WHAT YOU ARE ASKED TO DO
The required result is the exact run of lines beginning at the one containing "run := .draining" and ending at the last line of the entries.

Stored items:
--- START ---
-- ==== Sys2Proof/Machine/Scalar.lean ====
section
/-! DEFINITION. The S slot: scalar arithmetic, branches, loops, flags, identity, beats and program end (R90 to R103). -/

namespace Sys2Proof.Machine

/-- What the meanings answer: every command of this block gives a next state. -/
abbrev Result := Host.Outcome State Fault Refusal

/-- A register-register form of one result (R92, R93). -/
def State.aluRR (s : State) (c : CoreRef) (lat : Nat) (d a b : BitVec 6) (f : W64 → W64 → W64) : State :=
  s.issue c 3 true [.s a, .s b] (fun s => s.wrS c 3 lat d (f ((s.core c).s a) ((s.core c).s b)))

/-- A register-immediate form (R92). -/
def State.aluRI (s : State) (c : CoreRef) (legal : Bool) (d a : BitVec 6) (f : W64 → W64) : State :=
  s.issue c 3 legal [.s a] (fun s => s.wrS c 3 1 d (f ((s.core c).s a)))

/-- Bits 13 to 6 of a shift's immediate are reserved (R92). -/
def shiftOk (imm : BitVec 14) : Bool := fld imm 13 6 == 0

/-- The high half of a 128-bit product, signed or not (R93). -/
def mulHigh (sgn : Bool) (x y : W64) : W64 :=
  if sgn then (x.signExtend 128 * y.signExtend 128).extractLsb' 64 64
  else (x.zeroExtend 128 * y.zeroExtend 128).extractLsb' 64 64

/-- Insert a 16-bit immediate at quarter `q` (R94). -/
def limmIns (x : W64) (q : BitVec 2) (imm : BitVec 16) : W64 := putFld x (16 * q.toNat + 15) (16 * q.toNat) imm.toNat

/-- The conditions of Table 4.4. -/
def brTaken (cond : BitVec 3) (x : W64) : Bool :=
  match cond.toNat with
  | 0 => true
  | 1 => x == 0#64
  | 2 => x != 0#64
  | 3 => x.toInt < 0
  | 4 => 0 ≤ x.toInt
  | 5 => x.toInt ≤ 0
  | _ => 0 < x.toInt

/-- No control instruction stands in a delay bundle (R97). -/
def Core.notDelay (k : Core) : Bool := k.branch = none

/-- The address is an active loop body's end (R97). -/
def Core.loopEnd (k : Core) (addr : Nat) : Bool := k.loops.any (fun e => e.stop == addr)

/-- A branch, jump or link may stand here (R97). -/
def Core.branchOk (k : Core) : Bool := k.notDelay && !k.loopEnd k.pc

/-- A taken branch: refused where its delay bundle lies at a loop's end (R97), else the loops whose bodies do not contain the
target are popped (R74) and the target follows the delay bundle (R95). -/
def State.takeBranch (s : State) (c : CoreRef) (target : Nat) : State :=
  let k := s.core c
  if k.loopEnd (k.pc + 1) then s.trap c 3 1 0
  else s.modCore c (fun k => { k with
    branch := some target, loops := k.loops.filter (fun e => e.start ≤ target && target ≤ e.stop) })

/-- LOOP and LOOPI (R98): entries stand innermost first. -/
def State.pushLoop (s : State) (c : CoreRef) (count stop : Nat) : State :=
  let k := s.core c
  let inside : Bool := match k.loops with
    | e :: _ => e.start ≤ stop && stop ≤ e.stop
    | [] => true
  if stop < k.pc + 1 || !inside then s.trap c 3 1 0
  else if count = 0 then s.modCore c (fun k => { k with skip := some (stop + 1) })
  else if 4 ≤ k.loops.length then s.trap c 3 8 0
  else s.modCore c (fun k => { k with loops := ⟨k.pc + 1, stop, count⟩ :: k.loops })

/-- The job identity values of Table 4.5. HTH_EPOCH_STATUS counts an epoch at its barrier; a core that still issues in it reads
the count before it (DEDUCED, log 13). -/
def State.sysVal (s : State) (k : Core) (sel : Nat) : W64 :=
  match sel with
  | 0 => zext64 k.vcore
  | 1 => zext64 k.vrank
  | 2 => BitVec.ofNat 64 ((s.job.map (fun j => 20 * j.vrows)).getD 0)
  | 3 => BitVec.ofNat 64 ((s.job.map (fun j => j.ranks)).getD 0)
  | 4 => zext64 (if s.tt.agreed.isSome then s.tt.index - 1#32 else s.tt.index)
  | _ => BitVec.ofNat 64 s.tt.length

/-- NOP (R87): reads nothing, writes nothing. -/
def execNop (_c : CoreRef) (s : State) : Result := .next s

/-- ADD (R92). -/
def execAdd (c : CoreRef) (d a b : BitVec 6) (s : State) : Result :=
  .next (s.aluRR c 1 d a b (fun x y => x + y))

/-- SUB (R92). -/
def execSub (c : CoreRef) (d a b : BitVec 6) (s : State) : Result :=
  .next (s.aluRR c 1 d a b (fun x y => x - y))

/-- AND (R92). -/
def execAnd (c : CoreRef) (d a b : BitVec 6) (s : State) : Result :=
  .next (s.aluRR c 1 d a b (fun x y => x &&& y))

/-- OR (R92). -/
def execOr (c : CoreRef) (d a b : BitVec 6) (s : State) : Result :=
  .next (s.aluRR c 1 d a b (fun x y => x ||| y))

/-- XOR (R92). -/
def execXor (c : CoreRef) (d a b : BitVec 6) (s : State) : Result :=
  .next (s.aluRR c 1 d a b (fun x y => x ^^^ y))

/-- SHL (R92). -/
def execShl (c : CoreRef) (d a b : BitVec 6) (s : State) : Result :=
  .next (s.aluRR c 1 d a b (fun x y => x <<< (y.toNat % 64)))

/-- SHR (R92). -/
def execShr (c : CoreRef) (d a b : BitVec 6) (s : State) : Result :=
  .next (s.aluRR c 1 d a b (fun x y => x >>> (y.toNat % 64)))

/-- SRA (R92). -/
def execSra (c : CoreRef) (d a b : BitVec 6) (s : State) : Result :=
  .next (s.aluRR c 1 d a b (fun x y => x.sshiftRight (y.toNat % 64)))

/-- SLT (R92). -/
def execSlt (c : CoreRef) (d a b : BitVec 6) (s : State) : Result :=
  .next (s.aluRR c 1 d a b (fun x y => if x.toInt < y.toInt then 1#64 else 0#64))

/-- SLTU (R92). -/
def execSltu (c : CoreRef) (d a b : BitVec 6) (s : State) : Result :=
  .next (s.aluRR c 1 d a b (fun x y => if x.toNat < y.toNat then 1#64 else 0#64))

/-- MIN (R92). -/
def execMin (c : CoreRef) (d a b : BitVec 6) (s : State) : Result :=
  .next (s.aluRR c 1 d a b (fun x y => if x.toInt ≤ y.toInt then x else y))

/-- MAX (R92). -/
def execMax (c : CoreRef) (d a b : BitVec 6) (s : State) : Result :=
  .next (s.aluRR c 1 d a b (fun x y => if y.toInt ≤ x.toInt then x else y))

/-- MINU (R92). -/
def execMinu (c : CoreRef) (d a b : BitVec 6) (s : State) : Result :=
  .next (s.aluRR c 1 d a b (fun x y => if x.toNat ≤ y.toNat then x else y))

/-- MAXU (R92). -/
def execMaxu (c : CoreRef) (d a b : BitVec 6) (s : State) : Result :=
  .next (s.aluRR c 1 d a b (fun x y => if y.toNat ≤ x.toNat then x else y))

/-- MUL (R93). -/
def execMul (c : CoreRef) (d a b : BitVec 6) (s : State) : Result :=
  .next (s.aluRR c 3 d a b (fun x y => x * y))

/-- MULH (R93). -/
def execMulh (c : CoreRef) (d a b : BitVec 6) (s : State) : Result :=
  .next (s.aluRR c 3 d a b (fun x y => mulHigh true x y))

/-- MULHU (R93). -/
def execMulhu (c : CoreRef) (d a b : BitVec 6) (s : State) : Result :=
  .next (s.aluRR c 3 d a b (fun x y => mulHigh false x y))

/-- ADDI (R92). -/
def execAddi (c : CoreRef) (d a : BitVec 6) (imm : BitVec 14) (s : State) : Result :=
  .next (s.aluRI c true d a (fun x => x + sext64 imm))

/-- ANDI (R92). -/
def execAndi (c : CoreRef) (d a : BitVec 6) (imm : BitVec 14) (s : State) : Result :=
  .next (s.aluRI c true d a (fun x => x &&& zext64 imm))

/-- ORI (R92). -/
def execOri (c : CoreRef) (d a : BitVec 6) (imm : BitVec 14) (s : State) : Result :=
  .next (s.aluRI c true d a (fun x => x ||| zext64 imm))

/-- XORI (R92). -/
def execXori (c : CoreRef) (d a : BitVec 6) (imm : BitVec 14) (s : State) : Result :=
  .next (s.aluRI c true d a (fun x => x ^^^ zext64 imm))

/-- SHLI (R92). -/
def execShli (c : CoreRef) (d a : BitVec 6) (imm : BitVec 14) (s : State) : Result :=
  .next (s.aluRI c (shiftOk imm) d a (fun x => x <<< (imm.toNat % 64)))

/-- SHRI (R92). -/
def execShri (c : CoreRef) (d a : BitVec 6) (imm : BitVec 14) (s : State) : Result :=
  .next (s.aluRI c (shiftOk imm) d a (fun x => x >>> (imm.toNat % 64)))

/-- SRAI (R92). -/
def execSrai (c : CoreRef) (d a : BitVec 6) (imm : BitVec 14) (s : State) : Result :=
  .next (s.aluRI c (shiftOk imm) d a (fun x => x.sshiftRight (imm.toNat % 64)))

/-- SLTI (R92). -/
def execSlti (c : CoreRef) (d a : BitVec 6) (imm : BitVec 14) (s : State) : Result :=
  .next (s.aluRI c true d a (fun x => if x.toInt < (sext64 imm).toInt then 1#64 else 0#64))

/-- LIMM (R94): reads s[d] as a source. -/
def execLimm (c : CoreRef) (d : BitVec 6) (q : BitVec 2) (imm : BitVec 16) (s : State) : Result :=
  .next (s.aluRI c true d d (fun x => limmIns x q imm))

/-- BR (R95, R97). -/
def execBr (c : CoreRef) (cond : BitVec 3) (a : BitVec 6) (target : BitVec 13) (s : State) : Result :=
  let k := s.core c
  .next (s.issue c 3 (k.branchOk && cond != 7#3 && (cond != 0#3 || a == 0#6)) (if cond = 0#3 then [] else [.s a]) (fun s =>
    if brTaken cond (k.s a) then s.takeBranch c target.toNat else s))

/-- JAL (R95, R96). -/
def execJal (c : CoreRef) (d : BitVec 6) (target : BitVec 13) (s : State) : Result :=
  let k := s.core c
  .next (s.issue c 3 (k.branchOk && !k.loopEnd (k.pc + 1)) [] (fun s =>
    s.wrS c 3 1 d (BitVec.ofNat 64 (k.pc + 2)) (fun s => s.takeBranch c target.toNat)))

/-- JR (R95, R96). -/
def execJr (c : CoreRef) (a : BitVec 6) (s : State) : Result :=
  let k := s.core c
  .next (s.issue c 3 k.branchOk [.s a] (fun s =>
    if 2 ^ 13 ≤ (k.s a).toNat then s.trap c 3 1 0 else s.takeBranch c (k.s a).toNat))

/-- LOOP (R98). -/
def execLoop (c : CoreRef) (a : BitVec 6) (stop : BitVec 13) (s : State) : Result :=
  let k := s.core c
  .next (s.issue c 3 k.notDelay [.s a] (fun s =>
    if 2 ^ 24 < (k.s a).toNat then s.trap c 3 1 0 else s.pushLoop c (k.s a).toNat stop.toNat))

/-- LOOPI (R98): the field holds the count less 1. -/
def execLoopi (c : CoreRef) (count stop : BitVec 13) (s : State) : Result :=
  .next (s.issue c 3 (s.core c).notDelay [] (fun s => s.pushLoop c (count.toNat + 1) stop.toNat))

/-- FLRD (R100). -/
def execFlrd (c : CoreRef) (d : BitVec 6) (g : BitVec 5) (s : State) : Result :=
  .next (s.issue c 3 (g.toNat ≤ 16) [.flags g.toNat] (fun s =>
    s.wrS c 3 1 d (zext64 ((s.core c).flags.get 0#4 g.toNat))))

/-- FLCLR (R100). -/
def execFlclr (c : CoreRef) (g : BitVec 5) (mask : BitVec 4) (s : State) : Result :=
  .next (s.issue c 3 (g.toNat ≤ 16) [.flags g.toNat] (fun s =>
    s.post c 3 [⟨s.clk.beat, .flclr g.toNat mask, none, 0#4⟩] id))

/-- SYSRD (R101). -/
def execSysrd (c : CoreRef) (d : BitVec 6) (sel : BitVec 4) (s : State) : Result :=
  .next (s.issue c 3 (sel.toNat ≤ 5) [] (fun s => s.wrS c 3 1 d (s.sysVal (s.core c) sel.toNat)))

/-- WAITBEAT (R102): an early target waits, a late one counts step slip. -/
def execWaitbeat (c : CoreRef) (a : BitVec 6) (imm : BitVec 14) (s : State) : Result :=
  let k := s.core c
  .next (s.issue c 3 k.notDelay [.s a] (fun s =>
    let b := k.beatImm a imm
    let w := s.epochBeat
    if s.tt.length ≤ b then s.trap c 3 1 0
    else if b ≤ w then s.bumpCore c.ix 0x18 (w + 1 - b)
    else if b = w + 1 then s
    else s.modCore c (fun k => { k with waits := .beat b :: k.waits, since := s.clk.beat })))

/-- WAITBEAT_RELEASE (R102): the epoch beat that a core waits for has come. -/
def execWaitbeatRelease (c : CoreRef) (s : State) : Result :=
  .next (s.modCore c (fun k => { k with waits := k.waits.filter (fun w => match w with
    | .beat b => s.epochBeat < b
    | _ => true) }))

/-- DONE (R103): issue stops. -/
def execDone (c : CoreRef) (n : BitVec 8) (s : State) : Result :=
  .next (s.issue c 3 (s.core c).notDelay [] (fun s =>
    s.modCore c (fun k => { k with run := .draining n.toNat, since := s.clk.beat })))

/-- Every instruction that the core at place `n` has issued has completed (R103, R148). -/
def State.allDone (s : State) (n : Nat) : Bool :=
  let k := s.coreN n
  k.acts.isEmpty && k.open_ == 0 && s.hall.all (fun u => u.src != n) && k.waits.isEmpty

/-- DONE_COMPLETE (R103): the counter advances and the core stops. -/
def execDoneComplete (c : CoreRef) (s : State) : Result :=
  .next (match (s.core c).run with
    | .draining n =>
      if s.allDone c.ix then s.modCore c (fun k => { k with
        run := .done, waits := [], cc := k.cc.upd 0#32 n (· + 1#32) })
      else s
    | _ => s)

end Sys2Proof.Machine
end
--- END ---
RESPONSE AREA
    s.modCore c (fun k => { k with run := .draining n.toNat, since := s.clk.beat })))

/-- Every instruction that the core at place `n` has issued has completed (R103, R148). -/
def State.allDone (s : State) (n : Nat) : Bool :=
  let k := s.coreN n
  k.acts.isEmpty && k.open_ == 0 && s.hall.all (fun u => u.src != n) && k.waits.isEmpty

/-- DONE_COMPLETE (R103): the counter advances and the core stops. -/
def execDoneComplete (c : CoreRef) (s : State) : Result :=
  .next (match (s.core c).run with
    | .draining n =>
      if s.allDone c.ix then s.modCore c (fun k => { k with
        run := .done, waits := [], cc := k.cc.upd 0#32 n (· + 1#32) })
      else s
    | _ => s)

end Sys2Proof.Machine
end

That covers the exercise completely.